Japan’s Former Finance Minister Urges Government to Double Up on CBDC Plans
Japan’s Former Finance Minister Urges Government to Double Up on CBDC Plans

The prospect of issuing a Central Bank Digital Currency (CBDC) is one that several countries of the world have been mulling for some time now.

This January at the World Economic Forum, a consortium of Central Banks, including that of Japan and Canada, committed to sharing research materials and collaborating on a study to show the potential benefits and risks posed by issuing state-backed assets, as the prospects of these assets improving their financial system efficiencies have become more glaring.

Threats from Big Tech Firms are Arising

However, while Japan itself appears to be on the fast track to developing one of these assets, a new report is showing why the country might want to double up on its efforts.

In a recent interview with Cointelegraph Japan, Kozo Yamamoto, Liberal Democratic Party (LDP) Member of the House of Representatives and a former official at the Ministry of Finance, argued that the government would need to establish a working CBDC structure quickly, as the threat of losing monetary authority to private firms looms large.

In the interview, Yamamoto pointed to three main functions of money – a unit of account, a means of exchange, and a store of value. As he sees things, there is already a possibility of large companies like Facebook issuing tokens that will be able to serve as stores of value and exchange media. However, the function of a unit of account will need to stay with the government, and it is essential for Tokyo to understand this and act expeditiously.

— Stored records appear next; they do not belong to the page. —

/-- Does a fence of the unit hit the cell (R171)? DEDUCED (assumption 107): a core's or cluster's fence hits the cells it
serves. -/
def healHits (u : FUnit) (c : Nat) : Bool :=
  UnitCovers u c || (u.kind == .core && coreOf c == u.idx) || (u.kind == .cluster && coreOf c / 16 == u.idx)

/-- A cell that no path of a heal may use (R158, R171). -/
def Dev.healBad (d : Dev) (m : MastId) (c : Nat) : Bool := d.cellFenced m c || d.coreFenced m (coreOf c)

/-- The shadow is to be refreshed (R174). DESIGN CHOICE (assumption 105): a migration not yet decided is done again, and one
decided strikes first, its own refresh following. -/
def Dev.staleShadow (d : Dev) (m : MastId) : Dev :=
  let moving := (d.fab m).sheafs.filter (fun y => y.work.migrate)
  if moving.any Sheaf.decided then d
  else (d.each moving (fun y d => d.undo m y)).onFab m (fun f => { f with shadowBusy := true })

/-- What follows a fence for the circuits it hits (R171 to R174): a heal strike where it is on a live circuit's path, a refresh
where it is in the shadow. -/
def Dev.healFor (d : Dev) (m : MastId) (u : FUnit) (source : Nat) : Dev :=
  let f := d.fab m
  let hit : List TopoEntry := match f.topo with
    | some t => t.table.entries.filter (fun e : TopoEntry => e.role == 0 && healHits u e.cell)
    | none => []
  let on := f.cellsOf (f.choices []) f.map
  let live := hit.filter (fun e => on.contains e.cell)
  let d := d.when (hit.any (fun e => f.kind == 2 && !isEdge e && e.plane != f.active)) (fun d => d.staleShadow m)
  if live.isEmpty then d
  else if d.effF m 0x4060 0 1 == 0 || (f.kind == 2 && live.all isEdge) then
    (d.count m 0x4068 48 16 1).logFault m 209 2 u.idx (BitVec.ofNat 32 ((live.map TopoEntry.cell).headD 0))
  else d.placeHeal m source u

/-! ## Rounds of a Thresh pass that an event reaches (R290, R292) -/

def Dev.onCal (d : Dev) (m : MastId) (f : CalSt → CalSt) : Dev := d.onMast m (fun x => { x with cal := f x.cal })

def Dev.onPass (d : Dev) (m : MastId) (f : Pass → Pass) : Dev := d.onCal m (fun c => { c with pass := c.pass.map f })

/-- Is the cell one of the round of its tile in progress, also where its own part has ended early? -/
def Pass.member (p : Pass) (c : PassCell) : Bool :=
  c.method == .sweep && c.round != 0 && tget 0 p.round (c.cell / laneCount) == c.round && tget 0 p.phase (c.cell / laneCount) != 0

/-- Is the cell being swept in the round of its tile in progress? -/
def Pass.active (p : Pass) (c : PassCell) : Bool := p.member c && c.outcome.isNone

/-- A cell of a pass and the cells that lend light to it. -/
def PassCell.all (c : PassCell) : List Nat := c.cell :: c.lend.map CellSet.cell

/-- Every cell that a round in progress has taken: the route solver treats each as differing from every state until it is written
back (R288; of the lenders, assumption 109). -/
def Dev.swept (d : Dev) (m : MastId) : List Nat :=
  match (d.mast m).cal.pass with
  | none => []
  | some p => (p.cells.filter p.member).flatMap PassCell.all
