/-- A store of `n` bytes at an aligned address, unchecked (R205): outside the state window it is the misuse of R395 that
taints the core's codes. -/
def Core.store (c : Core) (a n v : Nat) : Core :=
  let c := { c with tainted := c.tainted || !c.inWindow a n }
  if 0x3F000 ≤ a then
    let off := a / 4 * 4 - 0x3F000
    let bytes := BitVec.ofNat 32 ((2 ^ (8 * Nat.min n 4) - 1) * 2 ^ (8 * (a % 4)))
    let c := c.ioStore off (BitVec.ofNat 32 (v * 2 ^ (8 * (a % 4)))) bytes
    let c := if 8 ≤ n then c.ioStore (off + 4) (BitVec.ofNat 32 (v / 2 ^ 32)) (BitVec.allOnes 32) else c
    if 16 ≤ n then (c.ioStore (off + 8) (BitVec.ofNat 32 (v / 2 ^ 64)) (BitVec.allOnes 32)).ioStore (off + 12)
      (BitVec.ofNat 32 (v / 2 ^ 96)) (BitVec.allOnes 32) else c
  else { c with mem := putBytes c.mem a v n }

/-! ## Addressing (R218) -/

/-- The address of a memory operation and the address register after it. -/
def Core.addr (c : Core) (f : MemF) : Ptr × Ptr :=
  let p := c.pr f.p
  let imm : Ptr := f.imm.signExtend 18
  match f.mode with
  | .off => (p + imm, p)
  | .postImm => (p, p + imm)
  | .postM => (p, p + c.mr (f.imm.extractLsb' 12 3))
  | .ring => (p, (p &&& 0x38000) ||| ((p + imm) &&& 0x07FFF))

/-- The post-modification of an address register, from the next bundle. -/
def Core.postMod (c : Core) (f : MemF) : Core :=
  if f.mode == .off then c else c.due .a 1 (.p f.p.toNat) ((c.addr f).2.setWidth 72)

/-! ## Issue (R214, R221, R222, R228) -/

/-- The run state of a core whose kernel context issues. -/
def Dev.liveRun (d : Dev) (m : MastId) (k : Nat) : RunState :=
  if tget 0 (d.mast m).kern.bound (k / 4) == 0 then .shipped else .running

/-- May the kernel context issue a bundle now? Its class must have allowance left (R228), and after a change of mast its first watch
boundary must have come (R404). -/
def Dev.canIssue (d : Dev) (m : MastId) (k : Nat) : Bool :=
  let c := d.core m k
  (c.run == .shipped || c.run == .running) && k < 64 && !(d.mast m).pen.due &&
    (if c.cls then c.spentDither < d.allowance m true else c.spentLoop < d.allowance m false)

/-- The end of a bundle: one cycle is charged and passes, and the next bundle's index is fixed (R222). -/
def Core.close (c : Core) : Core :=
  let c := c.pass 1
  { c with
    pc := if c.delay then c.target.getD (c.pc + 1) else c.pc + 1
    target := if c.delay then none else c.target
    delay := c.br && !c.delay
    br := false
    tap := none
    slotA := false
    spentLoop := if c.cls then c.spentLoop else c.spentLoop + 1
    spentDither := if c.cls then c.spentDither + 1 else c.spentDither }

/-- R224: the kernel context stops, the fault is reported, and the core is fenced. -/
def Dev.illegal (d : Dev) (m : MastId) (k : Nat) : Dev :=
  let pc := (d.core m k).pc
  (d.onCore m k (fun c => { c with run := .stopped })).report m (96 + k) 2 k (BitVec.ofNat 32 pc) (some ⟨.core, k⟩)

/-- Is the next bundle beyond the kernel's code (R224)? -/
def Core.overrun (c : Core) : Bool := c.run == .running && c.codeLen ≤ 8 * c.pc

/-- A bundle whose slot B is missing is closed first: a missing slot is a no-operation (R220). -/
def Core.openA (c : Core) : Core := if c.slotA then c.close else c

/-- Issue a slot-A operation on the serving mast's core `k`. -/
def Dev.slotA (d : Dev) (k : Nat) (i : Instr) (f : MastId → Dev → Dev) : Dev :=
  d.act (fun m =>
    if !d.canIssue m k || !i.opWf then d
    else
      let d := d.onCore m k Core.openA
      if (d.core m k).overrun then d.illegal m k
      else f m (d.onCore m k (fun c => { c with slotA := true })))

/-- A slot-A operation that changes only its core. -/
def Dev.coreA (d : Dev) (k : Nat) (i : Instr) (f : Core → Core) : Dev := d.slotA k i (fun m d => d.onCore m k f)

/-- A slot-A branch: in a delay bundle it is illegal (R224); otherwise one delay bundle follows (R222). -/
def Dev.branchA (d : Dev) (k : Nat) (i : Instr) (tgt : Core → Option Nat) (f : Core → Core) : Dev :=
  d.slotA k i (fun m d =>
    if (d.core m k).delay then d.illegal m k
    else d.onCore m k (fun c => { f c with br := true, target := tgt c }))

/-- A special-register operation: a reserved index is illegal (R224). -/
def Dev.srA (d : Dev) (k : Nat) (sr : BitVec 6) (f : MastId → Dev → Dev) : Dev :=
  d.slotA k (.noOperation k .a) (fun m d => if srOk sr then f m d else d.illegal m k)

/-- A slot-B operation beside a TAPM: MAC2, or one naming TAPM's accumulator, is illegal (R224). -/
def Core.tapClash (c : Core) (i : Instr) : Bool :=
  match c.tap with
  | none => false
  | some a => (match i with
    | .mac2 _ _ _ _ _ _ _ => true
    | _ => false) || i.accs.any (fun b => b.toNat == a)

/-- Issue a slot-B operation, naming accumulators `accs` (MAC2 names any with TAPM illegal), and end the bundle. It
belongs to the bundle whose slot A was issued last, or to one whose slot A is a no-operation. -/
def Dev.slotB (d : Dev) (k : Nat) (i : Instr) (f : Core → Core) : Dev :=
  d.act (fun m =>
    let c := d.core m k
    if !(c.slotA && (c.run == .waiting || c.run == .stalled)) && !d.canIssue m k || !i.opWf then d
    else if !c.slotA && c.overrun then d.illegal m k
    else
      if c.tapClash i then d.illegal m k else d.onCore m k (fun c => (f c).close))

end Sys2Proof.Machine
end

Time to Move and Preserve the People’s Faith

He further explained that by dragging its heels on this issue, the government risks eroded faith in fiat currency among people. With a digital yen, he explains, the government will be able to serve as a bridge between the traditional fiat and any other digital currencies that could be developed by large tech firms such as Facebook and Google, if they choose to delve into the space in the future.

If that happens, then these tech firms will be forced to operate within a constraint and not have the interoperability that they need to replace fiat.

“We must protect it (the role of a unit of account) no matter what. If Japan doesn’t issue a digital currency and people in the world use other digital currencies, the Japanese yen will be forgotten and lose its sovereignty,” he added.

In all fairness, the government of Japan has understood the urgency of developing a digital asset – so much so that it seems to be moving ahead regardless of what the other countries in its consortium think. However, the reason for its urgency might not entirely be because of a big tech revolution; rather, it’s to stop China.

Last month, the country’s top financial minds came together for a meeting in which they improved on their CBDC plans. There, Norihiro Nakayama, the Vice-Minister for Foreign Affairs in Japan, reportedly tried to court the assistance of the United States Federal Reserve, pointing to the fact that Uncle Sam risks losing global financial dominance if it allows China to become the global standard for government digital currencies.